Comments (10)
Hello,
which features are you using? Are you passing MalConv the file as list of bytes?
from secml_malware.
Hello, I am passing the binary file to End2EndModel.bytes_to_numpy(code, net.get_input_max_length(), 256, False) whose return value is then passed into Malconv.
from secml_malware.
Can you paste here the code that you are using?
Because I tested the notebook several times with several malware, and it works.
So there is something that I am missing here
from secml_malware.
import os
import magic
from secml.array import CArray
from secml_malware.models.malconv import MalConv
from secml_malware.models.c_classifier_end2end_malware import CClassifierEnd2EndMalware, End2EndModel
net = MalConv()
net = CClassifierEnd2EndMalware(net)
net.load_pretrained_model()
folder = "secml_malware/data/malware_samples/test_folder"
X = []
y = []
file_names = []
for i, f in enumerate(os.listdir(folder)):
path = os.path.join(folder, f)
# microsoft binaries do not have these properties in them
#if 'petya' not in path:
# continue
#if "PE32" not in magic.from_file(path):
# continue
with open(path, "rb") as file_handle:
code = file_handle.read()
x = End2EndModel.bytes_to_numpy(
code, net.get_input_max_length(), 256, False
)
_, confidence = net.predict(CArray(x), True)
# I am getting a confidence level of [0.5, 0.5] here
if confidence[0, 1].item() < 0.5:
continue
print(f"> Added {f} with confidence {confidence[0,1].item()}")
X.append(x)
conf = confidence[1][0].item()
y.append([1 - conf, conf])
file_names.append(path)
from secml_malware.
So, if these file are not PE32 or PE32+, then I understand why MalConv is not predicting.
Can you share to me one sample example?

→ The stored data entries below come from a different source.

-- ==== Sys2Proof/Machine/Agents.lean ====
section
/-! DEFINITION. What the agents of the machine start in one clk: the steps that become enabled by themselves. -/

namespace Sys2Proof.Machine
open Sys2Proof

/-- A step of a core, on an object number. -/
def coreEv (d c id : Nat) (op : Instr) : Ev := { who := { die := d, core := c, id := id }, op := op }

/-! ### Before the issue: one core -/

/-- The steps that a slot takes without a word: the end of IDLE, PARK and EXIT (R140–R142). -/
def State.slotSteps (s : State) (d c i : Nat) : List Ev :=
  let x := s.slot d c i
  let ev := fun (op : Instr) => ({ who := { die := d, core := c, slot := i }, op := op } : Ev)
  match x.wait with
  | .idle t => if t ≤ s.clk && !x.stopped then [ev .idleExpire] else []
  | .park o => if s.futureFull (.sync d o) && !x.stopped then [ev .parkedSlotWake] else []
  | .exit => if x.lands.isEmpty && x.pend.isEmpty then [ev .exitFinish] else []
  | _ => []

/-- A save or an end that tries its next part (R450). -/
def Core.saveSteps (k : Core) (d c : Nat) : List Ev :=
  match k.switch with
  | some w => if w.step == .stopping || w.step == .closed then [coreEv d c 0 .saveClose] else []
  | none => []

/-- The copies of a core that move lines before the issue, those with both ends in the own cistern, or complete (R238–R243). -/
def Core.copySteps (k : Core) (d c clk : Nat) : List Ev :=
  k.cpy.flight.flatMap fun r =>
    let x := r.cmd
    (if r.stage == 1 && r.ownEnds c then [copyEv d c x.id 1 (copyInstr x)] else []) ++
    (if r.goesOn c clk then [copyEv d c x.id 0 .copyComplete] else []) ++
    (if r.stage == 3 && templateOp x.t == 3 then [copyEv d c x.id 0 .cpyfFollowOnEnqueue] else [])

/-- What goes on or ends by itself on a core in a clk. -/
def State.coreSteps (s : State) (d c : Nat) : List Ev :=
  let k := s.core d c
  k.saveSteps d c ++ ([0, 1, 2, 3].flatMap fun i => s.slotSteps d c i) ++ k.copySteps d c s.clk

/-! ### Before the issue: one die -/

/-- R411: trace versions that wait for the end of a stroke. -/
def Die.freshSteps (x : Die) (d key : Nat) : List Ev :=
  (x.traces.filter fun q => q.asid == key / 256 && q.gid == key % 256 && !q.fresh.isEmpty).map fun q =>
    { who := { die := d, id := key, val := q.key }, op := .traceVersionInstall }

/-- What ends or changes in a graph of a die: a hand-off, the end of its stroke, a new trace version (R388, R408, R411). -/
def State.graphSteps (s : State) (d key : Nat) : List Ev :=
  let ev := fun (op : Instr) => ({ who := { die := d, id := key }, op := op } : Ev)
  match s.stroke d key with
  | some _ =>
    (if s.allStopped d key then [ev .handOff] else []) ++
    (if s.strokeEndedOn d key && s.strokeEnded key then [ev .strokeEnd] else [])
  | none => (s.die d).freshSteps d key

/-- R16: a core without an ACTIVE slot looks for a READY one. -/
def Core.switchSteps (k : Core) (d c : Nat) : List Ev :=
  if k.active.isNone && k.slots.toList.any fun x => x.st != .free then [coreEv d c 0 .slotSwitch] else []

/-- What goes on by itself on a die: its cores in order, the wellhead, the graphs. -/
def State.dieSteps (s : State) (d : Nat) (x : Die) : List Ev :=
  if x.halted then []
  else
    (x.cores.entries.flatMap fun k => s.coreSteps d k.1) ++
    (if s.wellGoes d then [{ who := { die := d }, op := .wellheadDispatch }] else []) ++
    (x.graphs.entries.flatMap fun g => s.graphSteps d g.1)

/-- The changes of slot of a die. -/
def Die.switchSteps (x : Die) (d : Nat) : List Ev :=
  if x.halted then [] else x.cores.entries.flatMap fun k => k.2.switchSteps d k.1

/-- The steps of the start phase, in the order in which they are taken; the changes of slot come last (log 10, DEDUCED). -/
def State.scan (s : State) : List Ev :=
  (s.dies.entries.flatMap fun e => s.dieSteps e.1 e.2) ++ s.dies.entries.flatMap fun e => e.2.switchSteps e.1

/-! ### The other phases -/

/-- The first step of a list that falls due by a clk, and the others. -/
def dueIn (clk : Nat) : List (Nat × Ev) → Option (Ev × List (Nat × Ev))
  | [] => none
  | (t, e) :: rest =>
    if t ≤ clk then some (e, rest)
    else (dueIn clk rest).map fun r => (r.1, (t, e) :: r.2)

/-- The next step of the agenda that is due. -/
def State.nextDue (s : State) : Option (Ev × List (Nat × Ev)) := dueIn s.clk s.agenda

/-- The cores that issue in this clk. -/
def State.issuers (s : State) : List (Nat × Nat) :=
  s.dies.entries.flatMap fun e =>
    if e.2.halted then [] else (e.2.cores.entries.filter fun k => (k.2.issues s.clk).isSome).map fun k => (e.1, k.1)

/-- The copies of a core that start, the head of its copy queue, and the copies with other ends, which move lines where the
cistern port has been left to them (R232, R239). -/
def Core.copyStartSteps (k : Core) (d c clk : Nat) : List Ev :=
  ((k.cpy.flight.filter fun r => k.copyStarts r clk).map fun r => copyEv d c r.cmd.id 0 (copyInstr r.cmd)) ++
  (if (k.copyHead clk).isSome then [coreEv d c 0 .copyDequeue] else []) ++
  ((k.cpy.flight.filter fun r => r.stage == 1 && !r.ownEnds c).map fun r => copyEv d c r.cmd.id 1 (copyInstr r.cmd))

/-- The matrix and sampling commands of a core that start (R196, R302). -/
def Core.engineSteps (k : Core) (d c clk : Nat) : List Ev :=
  ((k.matStarts clk).map fun e => coreEv d c e.1.id e.2).toList ++ ((k.smpStarts clk).map fun e => coreEv d c e.1.id e.2).toList

/-- What a core does after the issue of a clk: its player (R397), its macro unit, whose commands enter after those of
the slots (R417), and the starts of commands. -/
def State.lateSteps (s : State) (d c : Nat) (k : Core) : List Ev :=
  (((s.playerStep d c).toList ++ (s.macroStep d c).toList).map fun op => coreEv d c 0 op) ++
  k.copyStartSteps d c s.clk ++ k.engineSteps d c s.clk

/-- The steps of the late phase, in the order in which they are taken (log 10, DEDUCED). -/
def State.lateScan (s : State) : List Ev :=
  s.dies.entries.flatMap fun e =>
    if e.2.halted then [] else e.2.cores.entries.flatMap fun k => s.lateSteps e.1 k.1 k.2

/-- R15: the word of a BLOCKED slot could issue: an attempt does not leave the slot as it is. -/
def State.couldIssue (s : State) (run : Instr → State → Out) (d c i : Nat) : Bool :=
  match ((s.as { die := d, core := c, slot := i }).upMe fun x => { x with st := .active }).issueWord run with
  | .next t => !((t.slot d c i).st == .blocked && (t.slot d c i).wait == .word)
  | _ => true

/-- The slots that become READY with the next clk because their condition has cleared (R15). -/
def State.wakes (s : State) (run : Instr → State → Out) : List Ev :=
  s.dies.entries.flatMap fun e =>
    if e.2.halted then []
    else
      e.2.cores.entries.flatMap fun k => [0, 1, 2, 3].flatMap fun i =>
        let x := k.2.slot i
        if x.st == .blocked && x.wait == .word && !x.stopped && s.couldIssue run e.1 k.1 i then
          [{ who := { die := e.1, core := k.1, slot := i }, op := .blockedSlotWake }]
        else []

/-- A table with every value changed. -/
def Tab.mapAll {α : Type} (t : Tab α) (f : α → α) : Tab α := { entries := t.entries.map fun e => (e.1, f e.2) }

/-- The end of a clk: read ranges that end with it (R229), the sums of the norm tracker (R310), the tokens that the command cores set (log 29, DEDUCED), the
next clk,
and the slots that wake in it. -/
def State.tick (s : State) (run : Instr → State → Out) : State :=
  let s := s.reactions
  let s := { s with dies := s.dies.mapAll fun x => { x with cores := x.cores.mapAll fun k => k.copyReads s.clk |>.settle } }
  let s := { s with clk := s.clk + 1, phase := .land }
  { s with now := s.wakes run }

end Sys2Proof.Machine
end

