/-! ### Errors, links, power and bring-up -/

/-- R409, R481, R482, R484: errors of storages; R485, R486, R487, R491: flits and links; R497, R498: heat and power; R457,
R494, R495, R496: bring-up. Fault records go into the ring of the die, or are counted as lost (R488, R489). -/
def Obligations.ErrorsLinksAndBringUp : Prop :=
  ∀ (s : State),
    let d := s.cur.die
    let x := s.myDie
    let quiet := ∀ e ∈ x.graphs.entries, e.2.run = none
    let size := 2 ^ x.fltLog.toNat
    let room := 6 ≤ x.fltLog.toNat ∧ x.fltLog.toNat ≤ 20 ∧ (x.fltTail - x.fltHead).toNat < size
    let at_ := x.fltBase.toNat * 4096 % 2 ^ 39 + x.fltTail.toNat % size * 64
    let files := fun (t : State) (unit kind action : Nat) =>
      (room → t.myDie.fltTail = x.fltTail + 1 ∧ t.myDie.fltLost = x.fltLost ∧ t.peek (.hbm d (at_ + 8)) 2 = unit ∧
        t.peek (.hbm d (at_ + 10)) 1 = kind ∧ t.peek (.hbm d (at_ + 11)) 1 = action ∧
        ∀ l, (∀ i, i < 64 → l ≠ .hbm d (at_ + i)) → t.peek l 1 = s.peek l 1) ∧
      (¬ room → t.myDie.fltTail = x.fltTail ∧ t.myDie.fltLost = (if x.fltLost.toNat = 2 ^ 20 - 1 then x.fltLost else x.fltLost + 1) ∧
        s.SameMemory t)
    let unit := match s.cur.n % 11 with
      | 0 => 0x2000 + hbmStack s.cur.id
      | 2 => 0x4000
      | 8 => 0x5000
      | 10 => 0x6000
      | _ => unitOfCore s.cur.core
    let place := match s.cur.n % 11 with
      | 0 => Loc.hbm d s.cur.id
      | 2 => Loc.sync d s.cur.id
      | _ => Loc.cistern d s.cur.core s.cur.id
    -- storages
    (unit < 2 ^ 16 → quiet → ∀ e ∈ [Instr.correctableError, .patrolScrub], (e = .patrolScrub → s.cur.val = 1) →
      ∃ t, exec e s = .next t ∧ t.myDie.correctable = x.correctable + 1 ∧ files t unit 1 1) ∧
    (∀ key g r, x.graphs = { entries := [(key, g)] } → g.run = some r → r.mode = .replay →
      ∃ t y, exec .correctableError s = .next t ∧ t.myDie.correctable = x.correctable + 1 ∧ t.stroke d key = some y ∧ y.gstop = true ∧
        y.mode = .stopping) ∧
    (s.cur.val = 0 → exec .patrolScrub s = .next s) ∧
    (unit < 2 ^ 16 → 2 ≤ s.cur.val.toNat → s.cur.n % 11 ≠ 6 → ∃ t, exec .patrolScrub s = .next t ∧ files t unit 2 2 ∧
      (s.cur.n % 11 < 3 → (s.cur.n % 11 = 0 → ∀ i, i < 64 → s.cur.id ≠ at_ + i) → t.bad place 1 = true)) ∧
    (s.cur.n % 11 < 3 → ∃ t, exec .uncorrectableError s = .next t ∧ t.bad place 1 = true ∧ s.SameMemory t ∧
      (∀ c i, t.slot d c i = s.slot d c i) ∧ ∀ m, m ≠ d → t.die m = s.die m) ∧
    (s.cur.n % 11 = 3 → ∃ t, exec .uncorrectableError s = .next t ∧ s.BecomesCore (exec .uncorrectableError s) t.here ∧
      (t.here.tmpl.get {} s.cur.id).poisoned.isSome = true ∧
      ∀ n, n ≠ s.cur.id → (t.here.tmpl.get {} n) = s.here.tmpl.get {} n) ∧
    (s.cur.n % 11 = 4 → s.BecomesCore (exec .uncorrectableError s)
      { s.here with macro_ := { s.here.macro_ with poisoned := insertNat s.here.macro_.poisoned s.cur.id } }) ∧
    (s.cur.n % 11 = 5 → s.BecomesCore (exec .uncorrectableError s) { s.here with panelsBad := insertNat s.here.panelsBad s.cur.id }) ∧
    (s.cur.n % 11 = 7 → s.BecomesCore (exec .uncorrectableError s)
      { s.here with smp := { s.here.smp with sumsBad := insertNat s.here.smp.sumsBad (s.cur.id % 16384) } }) ∧
    (s.cur.n % 11 = 8 → exec .uncorrectableError s = .next s) ∧
    (s.cur.n % 11 = 9 → s.BecomesCore (exec .uncorrectableError s) { s.here with tlb := s.here.tlb.eraseIdx s.cur.id }) ∧
    (s.cur.n % 11 = 10 → s.BecomesDie (exec .uncorrectableError s) { x with hub := x.hub.eraseIdx s.cur.id }) ∧
    (s.cur.n % 11 = 6 → s.me.st = .free → exec .uncorrectableError s = .next s) ∧
    (s.cur.n % 11 = 6 → s.cur.slot < 4 → s.cur.core < 2 ^ 12 → s.me.st ≠ .free → ∃ t, exec .uncorrectableError s = .next t ∧
      t.me = { s.me with st := .blocked, wait := .dead } ∧ s.OthersAlone t ∧ files t (unitOfCore s.cur.core) 0x22 3) ∧
    -- flits
    (let i := s.cur.n
     let l := vget x.links i {}
     let f0 := l.flits.find? fun f => f.pkt.id == s.cur.id
     let again := fun (t : State) (op : Instr) => ∃ due, s.clk < due ∧ (due, ({ who := s.cur, op := op } : Ev)) ∈ t.agenda
     let link := fun (t : State) => vget t.myDie.links i {}
     let flit := fun (t : State) => (link t).flits.find? fun f => f.pkt.id == s.cur.id
     (f0 = none → exec .flitCrcFail s = .next s ∧ exec .flitNackReceived s = .next s ∧ exec .flitParityReceived s = .next s) ∧
     (∀ f, f0 = some f → f.damaged = false →
       (∃ t, exec .flitCrcFail s = .next t ∧ flit t = some { f with damaged := true } ∧ again t .flitNackReceived) ∧
       exec .flitNackReceived s = .next s ∧ exec .flitParityReceived s = .next s) ∧
     (∀ f, f0 = some f → f.damaged = true →
       (f.resend < 3 → ∃ t, exec .flitCrcFail s = .next t ∧ flit t = some { f with resend := f.resend + 1 } ∧ again t .flitNackReceived) ∧
       (3 ≤ f.resend → i < 6 → l.retrain = none → ∃ t, exec .flitCrcFail s = .next t ∧ (link t).retrain = some s.clk ∧
         (s.clk + 100 * x.pwrMhz.toNat, ({ who := { die := d, n := i, id := s.clk }, op := .linkRetrainTimeout } : Ev)) ∈ t.agenda) ∧
       (f.incr < 2 → ∃ t, exec .flitNackReceived s = .next t ∧ t.dies = s.dies ∧ again t .flitParityReceived) ∧
       (2 ≤ f.incr → (∃ t, exec .flitNackReceived s = .next t ∧ flit t = some { f with damaged := false } ∧ again t .flitAck ∧
           (link t).res = (if l.res = 0xFFFF then l.res else l.res + 1)) ∨
         (∃ t, exec .flitNackReceived s = .next t ∧ t.dies = s.dies ∧ again t .flitCrcFail)) ∧
       ((∃ t, exec .flitParityReceived s = .next t ∧ flit t = some { f with damaged := false } ∧
           t.now = s.now ++ [{ who := s.cur, op := .flitAck }] ∧ (link t).par = (if l.par = 0xFFFF then l.par else l.par + 1)) ∨
         (∃ t, exec .flitParityReceived s = .next t ∧ flit t = some { f with incr := f.incr + 1 } ∧ again t .flitNackReceived))) ∧
     (l.retrain ≠ some s.cur.id → exec .linkRetrainTimeout s = .next s) ∧
     (l.retrain = some s.cur.id →
       (2 ≤ l.st.toNat → ∃ t, exec .linkRetrainTimeout s = .next t ∧ link t = { l with retrain := none } ∧ t.myDie.rdy = x.rdy) ∧
       (l.st.toNat < 2 → ∃ t, exec .linkRetrainTimeout s = .next t ∧ link t = { l with retrain := none, st := 2, flits := [] } ∧
         (∀ b, b < 22 → t.myDie.rdy.getLsbD b = (x.rdy.getLsbD b && b != 12 + i)) ∧ files t (0x3000 + i) 0x11 8)) ∧
     (i < 6 → (l.retrain.isSome = true ∨ l.st = 3) → ∃ t, exec .linkRetrainSuccess s = .next t ∧
       (link t).st = (if s.cur.val = 1 then 1 else 0) ∧ (link t).retrain = none ∧ (∀ f ∈ (link t).flits, f.damaged = false) ∧
       (link t).rtn = (if l.retrain.isSome = true ∧ l.rtn ≠ 15 then l.rtn + 1 else l.rtn) ∧
       (∀ b, b < 22 → t.myDie.rdy.getLsbD b = (x.rdy.getLsbD b || b == 12 + i)) ∧
       (∀ f ∈ l.flits, f.damaged = true → ∃ due, s.clk < due ∧ (due, ({ who := { s.cur with id := f.pkt.id }, op := .flitAck } : Ev)) ∈ t.agenda) ∧
       (l.retrain.isSome = true → files t (0x3000 + i) 0x10 7)) ∧
     ((6 ≤ i ∨ (l.retrain = none ∧ l.st ≠ 3)) → exec .linkRetrainSuccess s = .next s)) ∧
    -- heat and power
    (let temp := s.cur.n % 16
     let droop := s.cur.id % 16
     ∃ t, exec .sensorThreshold s = .next t ∧ t.here.temp = temp ∧ t.here.droop = droop ∧ s.OtherCoresAlone t ∧
       (temp < 12 → droop < 12 → t.myDie.pwrMv = x.pwrMv ∧ t.myDie.pwrMhz = x.pwrMhz ∧ t.myDie.fltTail = x.fltTail ∧ s.SameMemory t) ∧
       (350 ≤ x.pwrMv.toNat → 350 ≤ t.myDie.pwrMv.toNat ∧ t.myDie.pwrMv.toNat ≤ x.pwrMv.toNat) ∧
       t.myDie.pwrMhz.toNat ≤ x.pwrMhz.toNat ∧
       (12 ≤ temp → droop < 12 → files t 0x8000 0x30 10) ∧ (temp < 12 → 12 ≤ droop → files t 0x8000 0x31 10) ∧
       (x.hotSince = none → temp = 15 → t.myDie.hotSince = some s.clk ∧
         (s.clk + 1000 * t.myDie.pwrMhz.toNat, ({ who := { die := d, core := s.cur.core, id := s.clk }, op := .thermalHalt } : Ev)) ∈ t.agenda) ∧
       ((∀ e ∈ t.myDie.cores.entries, e.2.temp ≠ 15) → t.myDie.hotSince = none)) ∧
    ((x.hotSince ≠ some s.cur.id ∨ x.halted = true) → exec .thermalHalt s = .next s) ∧
    (x.hotSince = some s.cur.id → x.halted = false → ∃ t, exec .thermalHalt s = .next t ∧ t.myDie.halted = true ∧
      (∀ b, b < 22 → t.myDie.rdy.getLsbD b = (x.rdy.getLsbD b && !(8 ≤ b && b < 12))) ∧ files t 0x8000 0x30 11) ∧
    (let point := 350 ≤ s.cur.id ∧ s.cur.id ≤ 550 ∧ 0 < s.cur.n ∧ s.cur.n < 4096
     (point → ∃ t, exec .operatingPointChange s = .next t ∧ t.timeNs d = s.timeNs d ∧
       t.myDie = { x with pwrMhz := BitVec.ofNat 12 s.cur.n, pwrMv := BitVec.ofNat 12 s.cur.id, pwrDie := BitVec.ofNat 16 s.cur.val.toNat
                          pwrPkg := BitVec.ofNat 16 (s.cur.val.toNat / 2 ^ 16), refNs := s.timeNs d, refClk := s.clk } ∧
       (∀ m, m ≠ d → t.die m = s.die m) ∧ t = { s with dies := t.dies, agenda := t.agenda } ∧
       t.agenda = s.agenda.map fun e =>
         if e.2.who.die = d ∧ e.2.op ∈ [Instr.hardStop, .copySaveTimeout, .linkRetrainTimeout, .thermalHalt] then
           (s.clk + (e.1 - s.clk) * s.cur.n / x.pwrMhz.toNat, e.2)
         else e) ∧
     (¬ point → exec .operatingPointChange s = .next s)) ∧
    (∃ t, exec .powerRemoved s = .next t ∧ t.powered = false ∧ step t = .fault .noPower ∧ t.hostMem = s.hostMem ∧
      ∀ m, t.die m = Die.reset) ∧
    -- bring-up
    (let bs := s.hostMem.readBytes s.cur.id s.cur.n
     let key := bs.take 1312
     let rest := bs.drop 3732
     let version := (bs[3732]?.getD 0).toNat + 256 * (bs[3733]?.getD 0).toNat + 2 ^ 16 * (bs[3734]?.getD 0).toNat +
       2 ^ 24 * (bs[3735]?.getD 0).toNat
     let signed := sha3 key = Config.vendorKeyDigest ∧ Config.mldsaVerify key (sha3 rest) ((bs.drop 1312).take 2420) = true
     let refuses := fun (n : BitVec 8) => s.BecomesDie (exec .bootVerify s) { x with bootCode := n, rdy := x.rdy &&& ~~~0x200000 }
     let whole := 3736 ≤ s.cur.n ∧ s.bad (.host s.cur.id) s.cur.n = false
     (¬ whole → refuses 4) ∧ (whole → ¬ signed → refuses 2) ∧
     (whole → signed → version < (Config.rollback d).toNat → refuses 3) ∧
     (whole → signed → (Config.rollback d).toNat ≤ version → s.BecomesDie (exec .bootVerify s)
       { x with bootCode := 0, fwVer := BitVec.ofNat 32 version, fwDigest := sha3 rest, rdy := x.rdy ||| 0x200000 })) ∧
    (let bit := fun (b : Nat) => (1 : BitVec 22) <<< b
     let ready := fun (b : Nat) => if s.cur.n = 1 then x.rdy &&& ~~~(bit b) else x.rdy ||| bit b
     (s.cur.id < 4 → s.BecomesDie (exec .clusterSelfTest s) { x with rdy := ready (8 + s.cur.id) }) ∧
     (4 ≤ s.cur.id → exec .clusterSelfTest s = .next s) ∧
     (s.cur.id < 6 → s.BecomesDie (exec .hbmStackTraining s) { x with rdy := ready s.cur.id }) ∧
     (6 ≤ s.cur.id → exec .hbmStackTraining s = .next s)) ∧
    exec .hostLinkTraining s = .next { s with hostLink := if s.cur.n = 1 then .cxl else .pcie } ∧
    (let index := s.mapWord d 768 (8 + d) / 2 ^ 48
     let bytes := fun (v n : Nat) => (List.range n).map fun i => BitVec.ofNat 8 (v / 2 ^ (8 * i))
     let body := bytes index 2 ++ bytes x.fwDigest.toNat 32 ++ bytes x.fwVer.toNat 4 ++ bytes (Config.rollback d).toNat 4 ++
       bytes s.cur.id 32
     s.BecomesDie (exec .attestationReport s)
       { x with report := body ++ Config.mldsaSign (BitVec.ofNat 256 (Config.identitySeed d).toNat) (sha3 body) })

Because if they are not full binaries, then it is not going to work.
What is the output of the bytes_to_numpy
function? If it does not start with the MZ signature, there is something wrong with the data.
from secml_malware.
Yeah I think Microsoft said in their documentation that they do not include headers of the malware. The documentation is here: https://arxiv.org/pdf/1802.10135.pdf You can find the dataset here: https://www.kaggle.com/competitions/malware-classification/data. I am not sure what the MZ signature is but the first 30 number of the output of the bytes_to_numpy: [[49., 48., 48., 48., 49., 48., 48., 48., 32., 54., 65., 32., 70., 70., 32., 54., 56., 32., 65., 51., 32., 49., 54., 32., 48., 48., 32., 49., 48., 32.]
from secml_malware.
So it's not applicable, that is not a binary, as clearly stated by the data paragraph of the classification challenge.
from secml_malware.
For each file, the raw data contains the hexadecimal representation of the file’s binary content, without the header (to ensure sterility). The data does include the binary files, just without the headers.
from secml_malware.
Yeah, so it is not a real binary.
from secml_malware.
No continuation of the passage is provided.